We Are the Soul, Not the Body
Photo by Rishita Modi / Unsplash

Most of our stress starts with a simple confusion: we begin to believe that we are the body.

So when the body feels tired, we say, “I am tired.”
When someone criticizes us, we feel personally wounded.
When things don’t go our way, we feel shaken from within.

But satsang teaches a liberating truth: we are the soul, not the body.

The Body Is a Tool, Not Our Identity

The body is constantly changing—age, appearance, energy, moods, health. It is important, and it deserves care, but it is still only a vehicle. If we tie our identity to something that keeps changing, our peace will keep changing too.

The soul, on the other hand, is steady. The soul’s nature is not chaos; it is peace, purity, and love.

Why This One Thought Reduces Anxiety

When I remember “I am a soul,” something shifts inside me.

  • Praise doesn’t inflate me as much, because it is not praising my “real self.”
  • Criticism doesn’t break me as much, because it is not attacking my “real self.”
  • Situations don’t control my mind as easily, because my center is deeper than circumstances.

This doesn’t make me careless or indifferent. It makes me calm and clear—able to respond wisely instead of reacting emotionally.

Soul-Conscious Living in Daily Life

Living as a soul is not about running away from responsibilities. It’s about doing everything—with the right awareness.

Here are three practical ways I try to practice it:

  1. Pause before reacting
    When anger rises, I remind myself: “This is body-consciousness pulling me. I am a soul.” Even a 5-second pause can save a relationship.
  2. Separate events from identity
    A failure is an event, not my identity. A mistake is a moment, not my worth. This keeps the mind light and resilient.
  3. Choose virtues as my default response
    As a soul, my default response can be patience, humility, and compassion—because that is closer to my real nature.

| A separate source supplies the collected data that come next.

-- ==== Proofs/RecoveryScan.lean ====
section
/-! PROOFS. The recovery scan's stages, its walks, and the end of STARTING (R155 to R157, R190; O32). -/

namespace Sys2Proof.Safety

open Sys2Proof.Machine

/-! ## The walk of a region (R156) -/

/-- A walk over slots whose state bytes are programmed ends at the first erased one and changes nothing. -/
theorem walk_clean {i : BankId} {n : Nat} {s : State} (he : slotErased (bank s i) n = true) (vs : List Byte) :
    ∀ (fuel m : Nat), m ≤ n → n < m + fuel → (∀ j, m ≤ j → j < n → slotState (bank s i) j ≠ 0xFF) →
      walk i fuel m vs s = (s, n, vs)
  | 0, m, hm, hf, _ => absurd hf (by omega)
  | fuel + 1, m, hm, hf, hs => by
    unfold walk
    rcases Nat.eq_or_lt_of_le hm with rfl | hlt
    · have hlast : slotState (bank s i) m = 0xFF := by
        have hall := List.all_eq_true.mp he (slotState (bank s i) m) (List.mem_map.mpr ⟨31, List.mem_range.mpr (by decide), rfl⟩)
        exact of_decide_eq_true hall
      rw [if_pos hlast, if_pos he]
    · rw [if_neg (hs m (Nat.le_refl m) hlt)]
      exact walk_clean he vs fuel (m + 1) hlt (by omega) fun j h1 h2 => hs j (by omega) h2

/-- The walk of a journal without a torn slot finds its append point. -/
theorem walkJournal_clean {i : BankId} {n : Nat} {s : State} (h1 : 1 ≤ n) (hn : n ≤ 16383)
    (hs : ∀ j, 1 ≤ j → j < n → slotState (bank s i) j ≠ 0xFF) (he : slotErased (bank s i) n = true) (vs : List Byte) :
    walkJournal i vs s = (setBank s i { bank s i with append := n }, vs) := by
  unfold walkJournal
  rw [walk_clean he vs 16383 1 h1 (by omega) hs]

/-! ## The stages of the scan (R155 to R157, R176) -/

/-- A bank that the scan walks: OPEN or CLOSING. -/
def ScanWalks (b : Bank) : Prop := b.state = .open_ ∨ b.state = .closing

/-- A bank walked. -/
theorem walkBank_walks {i : BankId} {s : State} (h : ScanWalks (bank s i)) (vs : List Byte) : walkBank i vs s = walkJournal i vs s :=
  if_pos (by simpa [ScanWalks] using h)

/-- A bank left alone. -/
theorem walkBank_skips {i : BankId} {s : State} (h : ¬ ScanWalks (bank s i)) (vs : List Byte) : walkBank i vs s = (s, vs) :=
  if_neg (by simpa [ScanWalks] using h)

/-- With no bank OPEN the scan reads none. -/
theorem scanOpen_none {s : State} (h : openBank s = none) : scanOpen s = s := by
  unfold scanOpen
  rw [h]

/-- With no bank CLOSING the scan walks no statement region. -/
theorem scanClosing_none {s : State} (h : bankIn s .closing = none) (vs : List Byte) : scanClosing vs s = s := by
  unfold scanClosing
  rw [h]

/-- A bank that is not ERASING is not erased. -/
theorem restartErase_rests {i : BankId} {s : State} (h : (bank s i).state ≠ .erasing) : restartErase i s = s :=
  if_neg (by simp [h])

/-- With no bank OPEN no close is completed. -/
theorem completeClose_none {s : State} (h : openBank s = none) : completeClose s = s := by
  unfold completeClose
  rw [h]

/-- The scan in its stages, where the law of R146 stands. -/
theorem recoveryScan_lawful {s : State} (hop : s.link.op = .starting) (hscan : s.store.scan = .reading)
    (hl : lawBroken (scanHeaders s) = false) (vs : List Byte) : recoveryScan vs s
      = (let r := walkBank .b (walkBank .a vs (scanHeaders s)).2 (walkBank .a vs (scanHeaders s)).1
        scanAdvance { scanBanks r.2 r.1 with store.scan := .waiting }) := by
  unfold recoveryScan
  rw [if_neg (by simp [hop, hscan])]
  dsimp only
  rw [hl, if_neg Bool.false_ne_true]

/-- No bank is in a state that neither has. -/
theorem bankIn_none {s : State} {x : BankState} (ha : s.store.a.state ≠ x) (hb : s.store.b.state ≠ x) : bankIn s x = none :=
  (if_neg ha).trans (if_neg hb)

/-- A bank is in a state that the other has not. -/
theorem bankIn_some {s : State} {x : BankState} {k : BankId} (hk : (bank s k).state = x) (ho : (bank s (otherBank k)).state ≠ x) :
    bankIn s x = some k := by
  cases k with
  | a => exact if_pos hk
  | b => exact (if_neg ho).trans (if_pos hk)

/-! ## The end of STARTING (R157, R190) -/

/-- The state with STARTING ended and START handed to the link. -/
def startNoticed (s : State) : State :=
  notice nkStart true (startBytes s) { s with store.scan := .ended, link.op := .unset }

/-- The JOURNAL_LOW of a low mark changes the link alone, and leaves what waits and the operating state. -/
theorem startLow_link (s : State) : ∃ l, startLow s = { s with link := l } ∧ l.waiting = s.link.waiting ∧ l.op = s.link.op := by
  unfold startLow
  split
  · split
    · exact ⟨_, notice_eq .., (noticedLink_keeps ..).1, (noticedLink_keeps ..).2.2⟩
    · exact ⟨s.link, rfl, rfl, rfl⟩
  · exact ⟨s.link, rfl, rfl, rfl⟩

/-- Without a low mark no JOURNAL_LOW goes out. -/
theorem startLow_unmarked {s : State} (h : s.store.lowMark = false) : startLow s = s := by
  unfold startLow
  split
  · exact if_neg (by simp [h])
  · rfl

/-- The end of STARTING with the ALERT input not asserted. -/
theorem finishStart_eq {s : State} (ha : s.schedule.alertInput = false) : finishStart s
    = if (startLow (startNoticed s)).store.path = .idle then nextItem (startLow (startNoticed s)) else startLow (startNoticed s) := by
  have halert : (startLow (startNoticed s)).schedule.alertInput = false := by
    obtain ⟨l, hl, -⟩ := startLow_link (startNoticed s)
    rw [hl, startNoticed, notice_eq]
    exact ha
  have hstart : notice nkStart true (startBytes { s with store.scan := .ended, link.op := .unset })
      { s with store.scan := .ended, link.op := .unset } = startNoticed s := rfl
  unfold finishStart
  dsimp only
  rw [hstart, halert, if_neg Bool.false_ne_true]

/-- The state behind START differs in the link and the scan's phase alone. -/
theorem startLow_store (s : State) : (startLow (startNoticed s)).store = { s.store with scan := .ended }
    ∧ (startLow (startNoticed s)).engine = s.engine := by
  obtain ⟨l, hl, -⟩ := startLow_link (startNoticed s)
  rw [hl, startNoticed, notice_eq]
  exact ⟨rfl, rfl⟩

/-- A path at rest with nothing queued and no close under way stays as it is. -/
theorem nextItem_resting {s : State} (hq : s.store.queue = []) (he : s.engine.state = .idle) (hp : s.store.path = .idle) :
    nextItem s = s :=
  (nextItem_idle hq he).trans (by rw [← hp])

/-- With nothing queued and no close under way STARTING ends with its notices alone. -/
theorem finishStart_rests {s : State} (ha : s.schedule.alertInput = false) (hq : s.store.queue = []) (he : s.engine.state = .idle)
    (hp : s.store.path = .idle) : finishStart s = startLow (startNoticed s) := by
  obtain ⟨hstore, hengine⟩ := startLow_store s
  have hpath : (startLow (startNoticed s)).store.path = .idle := (congrArg Store.path hstore).trans hp
  rw [finishStart_eq ha, if_pos hpath]
  exact nextItem_resting ((congrArg Store.queue hstore).trans hq) ((congrArg Engine.state hengine).trans he) hpath

/-- The scan's end where nothing that it waits for is queued. -/
theorem scanAdvance_waits {s : State} (hop : s.link.op = .starting) (hscan : s.store.scan = .waiting) (hf : s.store.fault = false)
    (hq : s.store.queue = []) : scanAdvance s = match bankIn s .closing, openBank s with
      | some i, none =>
        if (bank s (otherBank i)).state = .free then
          { joinItem (.header (otherBank i) .opened)
              (joinItem (.header (otherBank i) (.sequence (openingSequence s (otherBank i)))) s) with
            store.minute := closeMinuteOf (bank s i) }
        else if (bank s (otherBank i)).state = .erasing then s
        else finishStart s
      | _, _ => finishStart s := by
  unfold scanAdvance
  rw [if_neg (by simp [hop, hscan]), hf, hq]
  rfl

/-- With no bank CLOSING the scan ends STARTING, also where the store has a fault. -/
theorem scanAdvance_ends {s : State} (hop : s.link.op = .starting) (hscan : s.store.scan = .waiting) (hq : s.store.queue = [])
    (hc : bankIn s .closing = none) : scanAdvance s = finishStart s := by
  cases hf : s.store.fault with
  | true =>
    unfold scanAdvance
    rw [if_neg (by simp [hop, hscan]), if_pos hf]
  | false => rw [scanAdvance_waits hop hscan hf hq, hc]

/-! ## A blank store (R155, R162, R190) -/

/-- The lock words hold their values, as the identity area gives it (R162). -/
def lockedBy (d : Identity) : Bool := d.headId ≠ 0xFFFFFFFF && d.lockA = d.headId && d.lockB = ~~~ d.headId

/-- A bank without a listed byte reads as FREE. -/
theorem bankStateOf_blank {b : Bank} (h : b.cells = []) : bankStateOf b = .free := by
  unfold bankStateOf bankBlank
  rw [h]
  rfl

/-- The state behind the scan of a blank store, START not yet sent. -/
def blankScanned (s : State) : State := { s with
  store.lock := if lockedBy s.store.identity then .effective else .none
  store.a.state := .free
  store.b.state := .free
  store.scan := .waiting
  engine.tariff := List.replicate 16 0 }

/-- The scan of a blank store finds nothing to take up. -/
theorem recoveryScan_blank {s : State} (hop : s.link.op = .starting) (hscan : s.store.scan = .reading) (ha : s.store.a.cells = [])
    (hb : s.store.b.cells = []) (vs : List Byte) : recoveryScan vs s = scanAdvance (blankScanned s) := by
  have hsa : (scanHeaders s).store.a.state = .free := bankStateOf_blank ha
  have hsb : (scanHeaders s).store.b.state = .free := bankStateOf_blank hb
  have hskip (i : BankId) : ¬ ScanWalks (bank (scanHeaders s) i) := by
    cases i <;> simp [ScanWalks, bank, hsa, hsb]
  have hstill (i : BankId) : (bank (scanHeaders s) i).state ≠ .erasing := by
    cases i <;> simp [bank, hsa, hsb]
  have hnone (x : BankState) (hx : x ≠ .free) : bankIn (scanHeaders s) x = none :=
    bankIn_none (by rw [hsa]; exact hx.symm) (by rw [hsb]; exact hx.symm)
  have htariff : scanTariff (scanHeaders s) = List.replicate 16 0 := by
    unfold scanTariff openBank
    rw [hnone _ (by decide), hnone _ (by decide), hnone _ (by decide)]
    rfl
  have hbanks : scanBanks vs (scanHeaders s) = { scanHeaders s with engine.tariff := List.replicate 16 0 } := by
    unfold scanBanks
    rw [scanOpen_none (hnone _ (by decide))]
    dsimp only
    rw [htariff, scanClosing_none (by exact hnone _ (by decide)),
      restartErase_rests (i := .a) (by exact hstill .a), restartErase_rests (i := .b) (by exact hstill .b),
      completeClose_none (by exact hnone _ (by decide))]
  rw [recoveryScan_lawful hop hscan (by simp [lawBroken, hsa, hsb])]
  dsimp only
  rw [walkBank_skips (hskip .a), walkBank_skips (hskip .b), hbanks]
  unfold blankScanned scanHeaders
  rw [bankStateOf_blank ha, bankStateOf_blank hb]
  rfl

/-- The matter of START behind the scan of a blank store. -/
theorem startBytes_blank {s : State} (ha : s.store.a.cells = []) (hb : s.store.b.cells = []) : startBytes (blankScanned s)
    = u8 (causeNum s.time.cause) ++ flag s.time.coldStart ++ [0, 0xFF, 0xFF, 0, 0xFF, 0xFF] ++ flag (lockedBy s.store.identity)
      ++ u32 s.store.identity.headId.toNat ++ flag s.store.fault := by
  have hseq {b : Bank} (h : b.cells = []) : u16 (seqOf b) = [0xFF, 0xFF] := by
    unfold seqOf
    rw [h]
    rfl
  have hlock : decide ((blankScanned s).store.lock = .effective) = lockedBy s.store.identity := by
    unfold blankScanned
    cases lockedBy s.store.identity <;> rfl
  have hfree : u8 (bankStateNum .free) = [0] := by decide
  unfold startBytes
  rw [hlock, show u16 (seqOf (blankScanned s).store.a) = [0xFF, 0xFF] from hseq ha,
    show u16 (seqOf (blankScanned s).store.b) = [0xFF, 0xFF] from hseq hb,
    show u8 (bankStateNum (blankScanned s).store.a.state) = [0] from hfree,
    show u8 (bankStateNum (blankScanned s).store.b.state) = [0] from hfree]
  simp only [List.append_assoc, List.cons_append, List.nil_append]
  rfl

/-- Settles O32: the scan of a blank store by its stages, and the walk of a journal without a torn slot. -/
theorem recoveryScanReadsTheStore : Obligations.RecoveryScanReadsTheStore := by
  refine ⟨fun voids s hw hop hscan ha hb hq hp he halert hlow => ?_, fun i k voids s h1 hk hs her =>
    walkJournal_clean h1 hk hs her voids⟩
  intro d locked
  have hend : recoveryScan voids s = startNoticed (blankScanned s) := by
    rw [recoveryScan_blank hop hscan ha hb,
      scanAdvance_ends (s := blankScanned s) hop rfl hq
        (bankIn_none (by exact BankState.noConfusion) (by exact BankState.noConfusion)),
      finishStart_rests (s := blankScanned s) halert hq he hp]
    refine startLow_unmarked ?_
    rw [startNoticed, notice_eq]
    exact hlow
  have hwait : (startNoticed (blankScanned s)).link.waiting = [] := (notice_waiting ..).trans hw
  show Host.Outcome.next (finish (recoveryScan voids s)) = _
  rw [hend, finish_of_none hwait, startNoticed, startBytes_blank ha hb]
  rfl

end Sys2Proof.Safety
end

Peace Is Not a Concept. It Is a Practice.

This is where the role of Guru and satsang becomes priceless. The teachings become real only when we practice them—especially on difficult days.

Pramukh Swami Maharaj’s life showed that peace is not found in comfort; it is found in humility, seva, and surrender. And under the guidance and blessings of Mahant Swami Maharaj, the same path becomes practical for us today—step by step, day by day.

Closing

Life’s ups and downs often pull us into identifying with the body—and that is where anxiety, comparison, and ego quietly grow. But the heart of satsang reminds us: we are the soul, not the body. The body is a tool; the soul is eternal, a part of God, meant to live in peace and gratitude. When this understanding becomes real, praise and blame, gain and loss, comfort and discomfort begin to feel smaller—and inner calm becomes natural. Pramukh Swami Maharaj’s life of compassion and selfless service teaches us that peace is not a concept; it is a practice. And under the guidance and blessings of Mahant Swami Maharaj, let us take a simple daily resolve: “I am a soul—so I will respond with patience, speak with kindness, and serve with love.” May Bhagwan Swaminarayan and our Guru keep us firmly in satsang, so we live above body-consciousness and steadily in soul-consciousness.